Inequality is a major happiness killer in New York, despite its gobsmacking wealth. And it’s not just a psychological effect: it shows up in concrete problems like unaffordable rents and decaying public transport. The bottom line is that if a city does not share its surplus fairly, it becomes unhappy.

Sometimes this happiness-inducing fairness can seem boring to people from unfair places. For example, this writer from Joburg once spent a summer living in Oslo, Norway – one of the many Scandinavian and northern European cities that regularly tops the global happiness charts, largely due to high equality and high investment in amenities like public transport, education, culture, green spaces and healthcare. During that summer, I got a glimpse of the magic of the Scandinavian model of fairness, but I also glimpsed the uptightness that comes preloaded on the model. Social life in unusually happy places like Oslo or Vienna or Helsinki is, counter-intuitively, quite reserved. Strangers are not warmly welcomed. Being loud or eccentric or chaotic is frowned on. Tall poppy syndrome reigns: think of yourself as “special” at your peril.

There is a silver lining to this ‘be normal’ culture: breaking the law in any way is judged harshly by social opinion in Oslo – even transgressions that South Africans would tend to see as trivial, such as parking violations, or dropping junk mail into mailboxes with a “No Junkmail” sticker. And people fear social judgment far more than in South Africa. That means the law is obeyed – finish and klaar.

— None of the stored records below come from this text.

-- ==== Sys2Proof/Syntax.lean ====
section
/-! DEFINITION. The abstract syntax of the U 808 D instruction set: one constructor for each row of
spec/opcode_table.json (47 numbered rows of Tafel 6, the recovered Nr. 35, the second HLT row, NOP). -/

namespace Sys2Proof

/-- The seven general registers, in the order of their 3-bit addresses (R20). -/
inductive Reg where
  | a | b | c | d | e | h | l
  deriving DecidableEq, Repr

/-- The four flags, in the order of their 2-bit addresses CC (R32). -/
inductive Flag where
  | cy | z | s | p
  deriving DecidableEq, Repr

/-- The eight arithmetic and logic operations, in the order of the field PPP (R73). -/
inductive AluOp where
  | add | adc | sub | sbb | ana | xra | ora | cmp
  deriving DecidableEq, Repr

/-- An instruction with its operands. Immediates and address operands are those of the bytes after the opcode byte
(R74, R76); don't-care bits are no part of an instruction (R88). -/
inductive Instr where
  /-- Nr. 1 MOV r1, r2 (R100). -/
  | movRR (dst src : Reg)
  /-- Nr. 2 MOV r, M (R101). -/
  | movRM (dst : Reg)
  /-- Nr. 3 MVI r, I (R102). -/
  | mviR (dst : Reg) (imm : Byte)
  /-- Nr. 4 MOV M, r (R103). -/
  | movMR (src : Reg)
  /-- Nr. 5 MVI M, I (R104). -/
  | mviM (imm : Byte)
  /-- Nr. 6 INC r, r not A (R110). -/
  | incR (dst : Reg)
  /-- Nr. 7 DCR r, r not A (R111). -/
  | dcrR (dst : Reg)
  /-- Nr. 8 RLC (R120). -/
  | rlc
  /-- Nr. 9 RRC (R121). -/
  | rrc
  /-- Nr. 10 RAL (R122). -/
  | ral
  /-- Nr. 11 RAR (R123). -/
  | rar
  /-- Nr. 12 ADD r (R131). -/
  | addR (src : Reg)
  /-- Nr. 13 ADD M (R132). -/
  | addM
  /-- Nr. 14 ADI I (R133). -/
  | adi (imm : Byte)
  /-- Nr. 15 ADC r (R134). -/
  | adcR (src : Reg)
  /-- Nr. 16 ADC M (R135). -/
  | adcM
  /-- Nr. 17 ACI I (R136). -/
  | aci (imm : Byte)
  /-- Nr. 18 SUB r (R141). -/
  | subR (src : Reg)
  /-- Nr. 19 SUB M (R142). -/
  | subM
  /-- Nr. 20 SUI I (R143). -/
  | sui (imm : Byte)
  /-- Nr. 21 SBB r (R144). -/
  | sbbR (src : Reg)
  /-- Nr. 22 SBB M (R145). -/
  | sbbM
  /-- Nr. 23 SBI I (R146). -/
  | sbi (imm : Byte)
  /-- Nr. 24 ANA r (R151). -/
  | anaR (src : Reg)
  /-- Nr. 25 ANA M (R152). -/
  | anaM
  /-- Nr. 26 ANI I (R153). -/
  | ani (imm : Byte)
  /-- Nr. 27 ORA r (R154). -/
  | oraR (src : Reg)
  /-- Nr. 28 ORA M (R155). -/
  | oraM
  /-- Nr. 29 ORI I (R156). -/
  | ori (imm : Byte)
  /-- Nr. 30 XRA r (R157). -/
  | xraR (src : Reg)
  /-- Nr. 31 XRA M (R158). -/
  | xraM
  /-- Nr. 32 XRI I (R159). -/
  | xri (imm : Byte)
  /-- Nr. 33 CMP r (R166). -/
  | cmpR (src : Reg)
  /-- Nr. 34 CMP M (R167). -/
  | cmpM
  /-- Nr. 35 CPI I, the recovered row (R86, R168). -/
  | cpi (imm : Byte)
  /-- Nr. 36 JMP I1 I2 (R175). -/
  | jmp (target : Addr)
  /-- Nr. 37 JFc I1 I2: jump if the flag is 0 (R176). -/
  | jf (cond : Flag) (target : Addr)
  /-- Nr. 38 JTc I1 I2: jump if the flag is 1 (R177). -/
  | jt (cond : Flag) (target : Addr)
  /-- Nr. 39 CALL I1 I2 (R180). -/
  | call (target : Addr)
  /-- Nr. 40 CFc I1 I2: call if the flag is 0 (R181). -/
  | cf (cond : Flag) (target : Addr)
  /-- Nr. 41 CTc I1 I2: call if the flag is 1 (R182). -/
  | ct (cond : Flag) (target : Addr)
  /-- Nr. 42 RET (R185). -/
  | ret
  /-- Nr. 43 RFc: return if the flag is 0 (R186). -/
  | rf (cond : Flag)
  /-- Nr. 44 RTc: return if the flag is 1 (R187). -/
  | rt (cond : Flag)
  /-- Nr. 45 RST AAA (R190). -/
  | rst (n : BitVec 3)
  /-- Nr. 46 IN MMM, ports 0 to 7 (R200). -/
  | inp (port : BitVec 3)
  /-- Nr. 47 OUT RRMMM, RR not 00: ports 8 to 31 (R202). -/
  | out (port : BitVec 5)
  /-- Nr. 48 HLT, first encoding 00 000 00X (R210). -/
  | hlt
  /-- Nr. 48 HLT, second encoding 11 111 111 (R212). -/
  | hltFF
  /-- The unnumbered row NOP: a second spelling of MOV A, A, with no decoding of its own (R213, R94). Log 12. -/
  | nop
  deriving DecidableEq, Repr

end Sys2Proof
end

And that in turn means that everyone in Oslo can live a calmer, happier life – even if they tend to express their happiness very discreetly

Compare the uptight conformism of the Nordics to the more relaxed, wink-wink culture of compliance that reigns in South Africa, say, or Greece. In those two countries (to different degrees) rampant corruption and tax evasion have hobbled state capacity and lowered net happiness levels across the country.

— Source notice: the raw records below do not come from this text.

-- ==== Sys2Proof/Machine/Operands.lean ====
section
/-! DEFINITION. The operand forms: the memory operand M, and the taking of a transfer of control. A register operand is
`State.reg`; an immediate or an address operand is already in the instruction (30_encoding R74, R76). -/

namespace Sys2Proof.Machine

/-- `maddr()`: the low six bits of H above L; bits 7:6 of H take no part (R33, D2, log 16). -/
def State.maddr (s : State) : Addr := s.regs.h.extractLsb' 0 6 ++ s.regs.l

/-- Goes on with the memory byte M, read at `maddr()` (R33, R56). -/
def State.withM (s : State) (k : Byte → Result) : Result := orFault (s.loadByte s.maddr) k

/-- Stores a byte to M and goes on (R33, R57). -/
def State.storeM (s : State) (v : Byte) (k : State → Result) : Result := orFault (s.storeByte s.maddr v) k

/-- The condition of a conditional transfer: the flag equals the sense bit (R192). -/
def State.taken (s : State) (c : Flag) (sense : Bool) : Bool := s.flag c == sense

/-- Pushes the return address `pc + len` and goes to the target (R180, R190). -/
def State.callTo (s : State) (len : Nat) (target : Addr) : Result :=
  orFault (s.push (s.pc + BitVec.ofNat 14 len)) fun t => .next (t.setPc target)

/-- `pc <- pop()` (R185). -/
def State.returnFrom (s : State) : Result := orFault s.pop fun (v, t) => .next (t.setPc v)

/-- The restart target 8 * AAA (R77). -/
def restartAddr (n : BitVec 3) : Addr := (0 : BitVec 8) ++ n ++ (0 : BitVec 3)

/-- HLT: past its byte, then stopped (R210, R212, D9, log 13). -/
def State.halt (s : State) : State := { s.advance 1 with halted := true }

end Sys2Proof.Machine
end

So you can be exuberantly happy living on a tiny island in the Aegean, or in a Wild Coast beach village, until you urgently need a good state hospital, or a good state school. Being too relaxed about small things can soon lead to big things, in other words.

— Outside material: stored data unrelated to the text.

-- ==== Sys2Proof/Machine/Control.lean ====
section
/-! DEFINITION. Control transfer, Tafel 6 Nr. 36 to 45 (47_control R175 to R192): no flag and no register. -/

namespace Sys2Proof.Machine

/-- JMP (R175). -/
def execJmp (target : Addr) (s : State) : Result := .next (s.setPc target)

/-- JFc: jump if the flag is 0 (R176). -/
def execJf (cond : Flag) (target : Addr) (s : State) : Result :=
  if s.taken cond false then .next (s.setPc target) else .next (s.advance 3)

/-- JTc: jump if the flag is 1 (R177). -/
def execJt (cond : Flag) (target : Addr) (s : State) : Result :=
  if s.taken cond true then .next (s.setPc target) else .next (s.advance 3)

/-- CALL (R180). -/
def execCall (target : Addr) (s : State) : Result := s.callTo 3 target

/-- CFc: call if the flag is 0 (R181). -/
def execCf (cond : Flag) (target : Addr) (s : State) : Result :=
  if s.taken cond false then s.callTo 3 target else .next (s.advance 3)

/-- CTc: call if the flag is 1 (R182). -/
def execCt (cond : Flag) (target : Addr) (s : State) : Result :=
  if s.taken cond true then s.callTo 3 target else .next (s.advance 3)

/-- RET (R185). -/
def execRet (s : State) : Result := s.returnFrom

/-- RFc: return if the flag is 0 (R186). -/
def execRf (cond : Flag) (s : State) : Result :=
  if s.taken cond false then s.returnFrom else .next (s.advance 1)

/-- RTc: return if the flag is 1 (R187). -/
def execRt (cond : Flag) (s : State) : Result :=
  if s.taken cond true then s.returnFrom else .next (s.advance 1)

/-- RST: a one-byte call to 8 * AAA; it moves the stack pointer as CALL does (R190, D4, log 18). -/
def execRst (n : BitVec 3) (s : State) : Result := s.callTo 1 (restartAddr n)

end Sys2Proof.Machine
end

The Nordic states have advantages when it comes to happiness-engineering that date back a long way. They are very old, rooted and homogenous societies, in which everybody broadly trusts collective decisions and thus the decisions of the elected government. The Nordics all had the good sense to build strong welfare states during the long post-World War II economic boom. Nordic national and urban policies have generally been both pro-market and redistributive, with the state’s offer to business being roughly as follows: “We’ll help you make lots of money, then you give us about half that money in tax, and then you and everyone else in town will get lots of good stuff for free.”

That’s a fine balance, and one that countless bad governments, trapped in rigid ideological camps, have failed to strike. But it’s always a balance worth attempting.

It’s all relative, of course. Joburg cannot become Oslo, just as New York cannot become Flagstaff. But one thing’s for sure: if Joburg and New York hope to get happier, they will have to learn to share.